Alter ego - [35]

Шрифт
Интервал

Глаза у Насти сузились: «Не вздумай… — Голос у нее странно сел, появились прежде неведомые Хожанову обертоны. — Ты ведь знаешь: я академик, а ты — школьник». — «А… любовь? — спросил он как-то беспомощно и обреченно. — С любовью как?» — «Прошла любовь… — невесело усмехнулась Настя. — По ней звонят колокола. — Перехватила осуждающий взгляд Хожанова и добавила, равнодушно пожимая плечами: — Алексей Николаевич, умственные способности мужеского пола невелики и определяются просто: что в глазах прочитала — тут ценится первый взгляд, — то и есть печальная или веселая правда. Иди, — повернулась она к нему. — И не приходи больше никогда». Понурив голову, парень удалился. Настя окинула Хожанова ироническим взглядом: «Много званых, но мало избранных, Алексей Николаевич… Званые — они все норовят за корсет заглянуть. А избранные…» — «А я какой?» — перебил он, старательно подчеркивая голосом равнодушную незаинтересованность, но она разгадала нехитрый маневр. «Вы? — переспросила, поведя плечом. — Вы всегда смотрите… так?» — «Это от каратэ». — «Это оттого, что вы — избранный…» — закончила она тихо.

Что это было — скрытое признание или просто приязнь, прорвавшаяся сквозь обыденность и скуку, — Бог весть… Спросить он не решился. Неведение было обещающим, томительным, как туман перед волшебным замком, которого еще не видно, но предчувствие уже обозначило его и нарисовало портрет.

…Когда вещи были собраны в небольшой чемодан и вынесены на лестничную клетку, зазвонил телефон и суховатый голос сообщил, что вынос тела Георгия Ивановича состоится ровно через час…

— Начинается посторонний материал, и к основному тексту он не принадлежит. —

theorem windowSizeOf_eq_none {w : Word} (h : w ≠ 32 ∧ w ≠ 64 ∧ w ≠ 128 ∧ w ≠ 256) : windowSizeOf w = none := by
  obtain ⟨h32, h64, h128, h256⟩ := h
  have hvalue : ∀ n, n < 2 ^ 32 → w ≠ BitVec.ofNat 32 n → w.toNat ≠ n := by
    rintro n hn hne rfl
    exact hne (BitVec.eq_of_toNat_eq (by simp))
  unfold windowSizeOf
  split
  · exact absurd (by assumption) (hvalue 32 (by decide) h32)
  · exact absurd (by assumption) (hvalue 64 (by decide) h64)
  · exact absurd (by assumption) (hvalue 128 (by decide) h128)
  · exact absurd (by assumption) (hvalue 256 (by decide) h256)
  · rfl

theorem exists_windowSize {w : Word} (h : w = 32 ∨ w = 64 ∨ w = 128 ∨ w = 256) :
    ∃ size : WindowSize, size.value = w.toNat := by
  obtain rfl | rfl | rfl | rfl := h
  · exact ⟨.s32, rfl⟩
  · exact ⟨.s64, rfl⟩
  · exact ⟨.s128, rfl⟩
  · exact ⟨.s256, rfl⟩

theorem alignBase_toNat {base : Nat} (h : base ≤ 65535) (size : WindowSize) :
    (alignBase base size).toNat = base - base % size.value := by
  rw [alignBase, BitVec.toNat_ofNat]
  exact Nat.mod_eq_of_lt (by omega)

theorem activeFrom_iff_states (start : Nat) :
    s.activeFrom start = true ↔
      ∃ i : Fin 256, start ≤ i.val ∧ ((s.stream i).gen.state ≠ .idle ∨ (s.stream i).chk.sync ≠ .off) := by
  simp only [State.activeFrom_iff, Stream.active_iff, Checker.active_iff, Generator.active, bne_iff_ne, and_comm]

/-- R36's checks in order, and the window an accepted SET_WINDOW stores and answers (R37). -/
theorem finish_setWindowAct {wb ws : Word} {size : WindowSize} (hsize : size.value = ws.toNat) (s : State)
    (f : ControlFrame) (rest : List ControlFrame) :
    finish f (setWindowAct [wb, ws] (s.dequeue rest)) =
      if 65535 < wb.toNat then s.refuses f rest .outOfRange
      else if wb.toNat - wb.toNat % ws.toNat ≠ s.window.base.toNat ∧ s.activeFrom 0 = true then
        s.refuses f rest .windowInUse
      else if ws.toNat < s.window.size.value ∧ s.activeFrom ws.toNat = true then s.refuses f rest .windowInUse
      else
        State.replied
          { s.dequeue rest with
            window := { base := BitVec.ofNat 16 (wb.toNat - wb.toNat % ws.toNat), size := size } }
          f (.good [Word.ofNat (wb.toNat - wb.toNat % ws.toNat), ws]) := by
  have hactive : ∀ start, (s.dequeue rest).activeFrom start = s.activeFrom start := fun _ => rfl
  simp only [setWindowAct, windowSizeOf_eq_some.mpr hsize, setWindowTo, finish_checked_cons, finish_checked_nil, finish_mk,
    inRange_iff, Bool.or_eq_true, Bool.not_eq_true', decide_eq_true_eq, beq_iff_eq, hactive]
  refine ite_pass_eq_ite_refuse (by omega) fun hwb => ?_
  have haligned := alignBase_toNat (Nat.le_of_not_lt hwb) size
  refine ite_pass_eq_ite_refuse ?_ fun _ => ite_pass_eq_ite_refuse ?_ fun _ => ?_
  · rw [State.dequeue_window, ← BitVec.toNat_inj, haligned, hsize, not_and, Bool.not_eq_true, imp_iff_not_or, not_not]
  · rw [State.dequeue_window, hsize, not_and, Bool.not_eq_true, imp_iff_not_or, Nat.not_lt]
  · have hbase : (alignBase wb.toNat size).setWidth 32 = Word.ofNat (wb.toNat - wb.toNat % ws.toNat) := by
      apply BitVec.eq_of_toNat_eq
      rw [BitVec.toNat_setWidth, haligned, hsize, BitVec.toNat_ofNat]
    rw [hbase, hsize, Word.ofNat_toNat, alignBase, hsize]

/-- Settles O35, by R36's checks one after another. -/
theorem setWindow : Obligations.SetWindow := by
  unfold Obligations.SetWindow
  intro s f rest h
  have hrun := h.exec_eq (row := .setWindow) rfl setWindowAct
  refine ⟨fun wb ws hargs => ?_, fun hlen => ?_⟩
  · have hexec : exec .setWindow s = .next (finish f (setWindowAct [wb, ws] (s.dequeue rest))) := hargs ▸ hrun
    refine ⟨fun hbad => ?_, fun hwb hws => ⟨fun hmoved hused => ?_, fun hsmaller hused => ?_, fun hbase hkept => ?_⟩⟩
    · by_cases hsize : ws ≠ 32 ∧ ws ≠ 64 ∧ ws ≠ 128 ∧ ws ≠ 256
      · rw [hexec, setWindowAct, windowSizeOf_eq_none hsize]
        rfl
      · obtain ⟨size, hvalue⟩ := exists_windowSize (w := ws) (by tauto)
        rw [hexec, finish_setWindowAct hvalue, if_pos (hbad.resolve_right hsize)]
    all_goals
      obtain ⟨size, hvalue⟩ := exists_windowSize hws
      have hzero : s.activeFrom 0 = true ↔
          ∃ i : Fin 256, (s.stream i).gen.state ≠ .idle ∨ (s.stream i).chk.sync ≠ .off := by
        simpa using activeFrom_iff_states (s := s) 0
      rw [hexec, finish_setWindowAct hvalue, if_neg (Nat.not_lt.mpr hwb)]
    · rw [if_pos ⟨hmoved, hzero.mpr hused⟩]
    · have hpos : ws.toNat < s.window.size.value ∧ s.activeFrom ws.toNat = true :=
        ⟨hsmaller, (activeFrom_iff_states _).mpr hused⟩
      rw [if_pos hpos, ite_self]
    · refine ⟨size, hvalue, ?_⟩
      rw [if_neg, if_neg]
      · rintro ⟨hlt, hused⟩
        exact hkept.elim (fun hle => absurd hlt (Nat.not_lt.mpr hle)) (fun hn => hn ((activeFrom_iff_states _).mp hused))
      · rintro ⟨hne, hused⟩
        exact hbase.elim hne (fun hn => hn (hzero.mp hused))
  · refine hrun.trans ?_
    rw [setWindowAct_of_length hlen, finish_badLength]

end Sys2Proof.Machine
end

section
/-! SUPPORT. What is refused before a command executes: R166's orders 1 to 4 (R27, R29, R166, R167). -/

namespace Sys2Proof.Machine

/-! ## The action of a command row -/

/-- The action that the execution of a command row runs on the argument words. -/
def commandAction : Instr → Option (List Word → State → Answer × State)
  | .identify => some identifyAct
  | .echo => some echoAct
  | .resetEngine => some resetEngineAct
  | .setStream => some setStreamAct
  | .readStream => some readStreamAct
  | .clearCounts => some clearCountsAct
  | .startGen => some startGenAct
  | .stopGen => some stopGenAct
  | .setInject => some setInjectAct
  | .injectOne => some injectOneAct
  | .injectBurst => some injectBurstAct
  | .startChk => some startChkAct
  | .stopChk => some stopChkAct
  | .restartChk => some restartChkAct
  | .setLane => some setLaneAct
  | .readLane => some readLaneAct
  | .setWindow => some setWindowAct
  | .loadWords => some loadWordsAct
  | .readSegment => some readSegmentAct
  | .clearSegment => some clearSegmentAct
  | .wipeStore => some wipeStoreAct
  | .definePattern => some definePatternAct
  | .undefinePattern => some undefinePatternAct
  | .freezePattern => some freezePatternAct
  | .readPattern => some readPatternAct
  | .setGate => some setGateAct
  | .startGate => some startGateAct
  | .stopGate => some stopGateAct
  | .readGate => some readGateAct
  | .fetchResults => some fetchResultsAct
  | .releaseResults => some releaseResultsAct
  | .setRing => some setRingAct
  | .readRing => some readRingAct
  | .readEvents => some readEventsAct
  | .ackEvents => some ackEventsAct
  | .setEventPolicy => some setEventPolicyAct
  | _ => none

theorem exec_of_commandAction {c : Instr} {act : List Word → State → Answer × State} (h : commandAction c = some act)
    (s : State) : exec c s = runCommand c act s := by
  cases c <;> cases h <;> rfl

/-- Every row of the command index but UNKNOWN_COMMAND runs an action. -/
theorem exists_commandAction (n : Nat) : rowOfCode n = .unknownCommand ∨ ∃ act, commandAction (rowOfCode n) = some act := by
  unfold rowOfCode
  split
  case h_37 => exact .inl rfl
  all_goals exact .inr ⟨_, rfl⟩

/-! ## Argument counts -/

/-- The action answers BAD_LENGTH to the counts it does not accept, among those a frame can carry (R27, R166 order 4). -/
def RefusesCount (act : List Word → State → Answer × State) (accepts : Nat → Bool) : Prop :=
  ∀ ws s, ws.length ≤ 254 → accepts ws.length = false → act ws s = badLength s

section
variable {act : List Word → State → Answer × State}

theorem refusesCount_zero (h : ∀ a t s, act (a :: t) s = badLength s) : RefusesCount act (· == 0)
  | [], _, _, hbad => absurd hbad (by decide)
  | a :: t, s, _, _ => h a t s

theorem refusesCount_one (h0 : ∀ s, act [] s = badLength s) (h : ∀ a b t s, act (a :: b :: t) s = badLength s) :
    RefusesCount act (· == 1)
  | [], s, _, _ => h0 s
  | [_], _, _, hbad => absurd hbad (by simp)
  | a :: b :: t, s, _, _ => h a b t s

theorem refusesCount_two (h0 : ∀ s, act [] s = badLength s) (h1 : ∀ a s, act [a] s = badLength s)
    (h : ∀ a b c t s, act (a :: b :: c :: t) s = badLength s) : RefusesCount act (· == 2)
  | [], s, _, _ => h0 s
  | [a], s, _, _ => h1 a s
  | [_, _], _, _, hbad => absurd hbad (by simp)
  | a :: b :: c :: t, s, _, _ => h a b c t s

theorem refusesCount_three (h0 : ∀ s, act [] s = badLength s) (h1 : ∀ a s, act [a] s = badLength s)
    (h2 : ∀ a b s, act [a, b] s = badLength s) (h : ∀ a b c d t s, act (a :: b :: c :: d :: t) s = badLength s) :
    RefusesCount act (· == 3)
  | [], s, _, _ => h0 s
  | [a], s, _, _ => h1 a s
  | [a, b], s, _, _ => h2 a b s
  | [_, _, _], _, _, hbad => absurd hbad (by simp)
  | a :: b :: c :: d :: t, s, _, _ => h a b c d t s

end

theorem setGateAct_refusesCount : RefusesCount setGateAct (· == 6) := by
  intro ws s _ hbad
  unfold setGateAct
  split
  · exact absurd hbad (by simp)
  · rfl

theorem setStreamAct_refusesCount : RefusesCount setStreamAct (· == 16) := fun _ s _ hbad =>
  setStreamAct_of_length (by simpa using hbad) s

/-- LOAD_WORDS takes a segment and 1 to 64 data words (R70). -/
theorem loadWordsAct_refusesCount : RefusesCount loadWordsAct (fun n => decide (2 ≤ n) && decide (n ≤ 65))
  | [], _, _, _ => rfl
  | w :: data, s, _, hbad => by
    refine if_neg fun hcount => ?_
    simp only [List.length_cons, Bool.and_eq_false_iff, decide_eq_false_iff_not] at hbad
    omega

/-- No frame carries more arguments than ECHO accepts (R170). -/
theorem echoAct_refusesCount : RefusesCount echoAct (fun n => decide (n ≤ 254)) := fun _ _ hlen hbad =>
  absurd hlen (of_decide_eq_false hbad)

/-- Each command's action refuses the counts of R166's command index. -/
theorem commandAction_refusesCount {code : Byte} {act : List Word → State → Answer × State}
    (h : commandAction (rowOfCode code.toNat) = some act) : RefusesCount act (acceptsCount code) := by
  unfold acceptsCount
  generalize code.toNat = n at h
  unfold rowOfCode at h
  split at h <;> cases h
  case h_2 => exact echoAct_refusesCount
  case h_4 => exact setStreamAct_refusesCount
  case h_18 => exact loadWordsAct_refusesCount
  case h_26 => exact setGateAct_refusesCount
  case h_1 | h_3 | h_21 | h_33 | h_34 => exact refusesCount_zero fun _ _ _ => rfl
  case h_11 | h_16 | h_17 | h_35 | h_36 => exact refusesCount_two (fun _ => rfl) (fun _ _ => rfl) fun _ _ _ _ _ => rfl
  case h_9 | h_15 | h_19 | h_22 =>
    exact refusesCount_three (fun _ => rfl) (fun _ _ => rfl) (fun _ _ _ => rfl) fun _ _ _ _ _ _ => rfl
  all_goals exact refusesCount_one (fun _ => rfl) fun _ _ _ _ => rfl

/-- A frame carries at most 254 argument words (R27, R29). -/
theorem ControlFrame.args_length_le (f : ControlFrame) : f.args.length ≤ 254 := by
  have hwords : f.bytes.words.length ≤ f.bytes.lengthField := by
    rw [Frame.words, bytesWords_length, List.length_take]
    omega
  have hfield : f.bytes.lengthField < 2 ^ 8 := (f.bytes.byte 12).isLt
  rw [ControlFrame.args, List.length_tail]
  omega

/-! ## The frame at the head of the queue -/

variable {s : State} {f : ControlFrame} {rest : List ControlFrame}

theorem ControlFrame.badBody_iff (f : ControlFrame) :
    f.badBody = true ↔ f.bytes.lengthField = 0 ∨ f.bytes.body.length < 4 * f.bytes.lengthField := by
  rw [ControlFrame.badBody, Bool.or_eq_true, beq_iff_eq, Frame.short, decide_eq_true_iff]

theorem ControlFrame.row_of_badBody (h : f.badBody = true) : f.row = .unknownCommand := if_pos h

theorem ControlFrame.row_of_goodBody (h : f.badBody = false) : f.row = rowOfCode f.topByte.toNat :=
  ControlFrame.row_of_code h rfl

theorem knownCode_iff (code : Byte) : knownCode code = true ↔ rowOfCode code.toNat ≠ .unknownCommand := bne_iff_ne

theorem index_eq {n : Nat} {k : Fin (n + 1)} {w : Word} (h : w.toNat = k.val) : index (n + 1) w = k :=
  Fin.ext ((index_val (h ▸ k.isLt)).trans h)

/-- UNKNOWN_COMMAND's execution of a frame of its row (R166 orders 1 to 3). -/
theorem exec_unknownCommand (hr : s.ready = some (f, rest)) (hrow : f.row = .unknownCommand) :
    exec .unknownCommand s = .next ((s.dequeue rest).answer f (unknownAnswer f).1 (unknownAnswer f).2) := by
  simp [exec, execUnknownCommand, hr, hrow]

theorem unknownAnswer_of_badBody (h : f.badBody = true) : unknownAnswer f = (f.badBodyEcho, .fail .badLength) := if_pos h

theorem unknownAnswer_of_goodBody (h : f.badBody = false) : unknownAnswer f = (f.topByte, .fail .unknownCommand) := by
  simp [unknownAnswer, h]

theorem ControlFrame.badBodyEcho_of_zero (h : f.bytes.lengthField = 0) : f.badBodyEcho = 0 := if_pos h

/-- The echo of a short body: its first byte when there is a whole word, 0 when there is no byte, and between the two what
the open value says (log 13). -/
theorem ControlFrame.badBodyEcho_cases (h : f.bytes.lengthField ≠ 0) :
    (f.badBodyEcho = f.topByte ∨ f.badBodyEcho = 0) ∧ (4 ≤ f.bytes.body.length → f.badBodyEcho = f.topByte)
      ∧ (f.bytes.body = [] → f.badBodyEcho = 0) := by
  have hnil : f.bytes.body = [] ↔ f.bytes.body.length = 0 := List.length_eq_zero_iff.symm
  rw [hnil, ControlFrame.badBodyEcho, if_neg h]
  split_ifs with hfour hzero
  · exact ⟨.inl rfl, fun _ => rfl, fun h0 => by omega⟩
  · exact ⟨.inr rfl, fun h4 => absurd h4 hfour, fun _ => rfl⟩
  · exact ⟨.inl rfl, fun _ => rfl, fun h0 => absurd h0 hzero⟩
  · exact ⟨.inr rfl, fun h4 => absurd h4 hfour, fun _ => rfl⟩

/-- A known command with an argument count it does not accept (R166 order 4). -/
theorem exec_of_wrong_count (hr : s.ready = some (f, rest)) (hb : f.badBody = false) (hk : knownCode f.topByte = true)
    (hcount : acceptsCount f.topByte f.args.length = false) : exec f.row s = .next (s.refuses f rest .badLength) := by
  obtain ⟨act, hact⟩ := (exists_commandAction f.topByte.toNat).resolve_left ((knownCode_iff _).mp hk)
  have hrow := ControlFrame.row_of_goodBody hb
  rw [hrow, exec_of_commandAction hact, runCommand_of_ready hr hrow,
    commandAction_refusesCount hact _ _ f.args_length_le hcount]
  rfl

/-! ## A row the agent has no frame for -/

theorem runCommand_of_not_ready {row : Instr} {act : List Word → State → Answer × State}
    (h : ∀ f rest, s.ready = some (f, rest) → row ≠ f.row) : runCommand row act s = .next s := by
  obtain hnone | ⟨f, rest, hr, hrow, -⟩ := runCommand_cases row act s
  · exact hnone
  · exact absurd hrow.symm (h f rest hr)

theorem execUnknownCommand_of_not_ready (h : ∀ f rest, s.ready = some (f, rest) → .unknownCommand ≠ f.row) :
    execUnknownCommand s = .next s := by
  unfold execUnknownCommand
  split
  · rfl
  · exact if_neg (Ne.symm (h _ _ (by assumption)))

/-- A command's row changes nothing where the agent has no frame of that row to execute (log 1). -/
theorem exec_of_not_ready (n : Nat) (h : ∀ f rest, s.ready = some (f, rest) → rowOfCode n ≠ f.row) :
    exec (rowOfCode n) s = .next s := by
  obtain hunknown | ⟨act, hact⟩ := exists_commandAction n
  · rw [hunknown] at h ⊢
    exact execUnknownCommand_of_not_ready h
  · rw [exec_of_commandAction hact]
    exact runCommand_of_not_ready h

…В былые, хотя и не столь давние, годы Хожанов неожиданно для себя сделал важное открытие: в определенной своей ипостаси все люди похожи друг на друга, как братья-близнецы. Если можно, конечно, говорить о похожести мышления, мировоззрения и прочих внутренних человеческих атрибутов, именуемых в журнальной литературе о любви и дружбе «родством душ». Он вдруг увидел, что пресловутое родство гораздо шире, объемней, по существу своему оно вообще не имеет границ. Трусость, подлость, зависть, стремление оболгать, пришить ярлык, донести, утешая себя тем, что сей непрезентабельный поступок направлен все же на всеобщее благо, или даже не задумываясь — для чего он, без конечной, так сказать, цели, а просто ради «всякого случая», — это и многое еще, очень многое не просто въелось в плоть и кровь и стало второй натурой, нет: давно уже оное вытеснило предыдущее, и образовалась новая генерация или популяция гомо сапиенс. С той только разницей, что когда-то в основе были честь, и достоинство, и любовь, а грязь и мерзость как бы играли роль обстоятельств наносных, привходящих, позднее же «этическое» и «другое» медленно и верно перемешалось, образовав нечто вполне однородное и трудно-различимое, а потом разделилось, внезапно сменив знак. И привходящими стали вечные истины, но зато декларации по их поводу усилились многократно и достигли индустриального уровня…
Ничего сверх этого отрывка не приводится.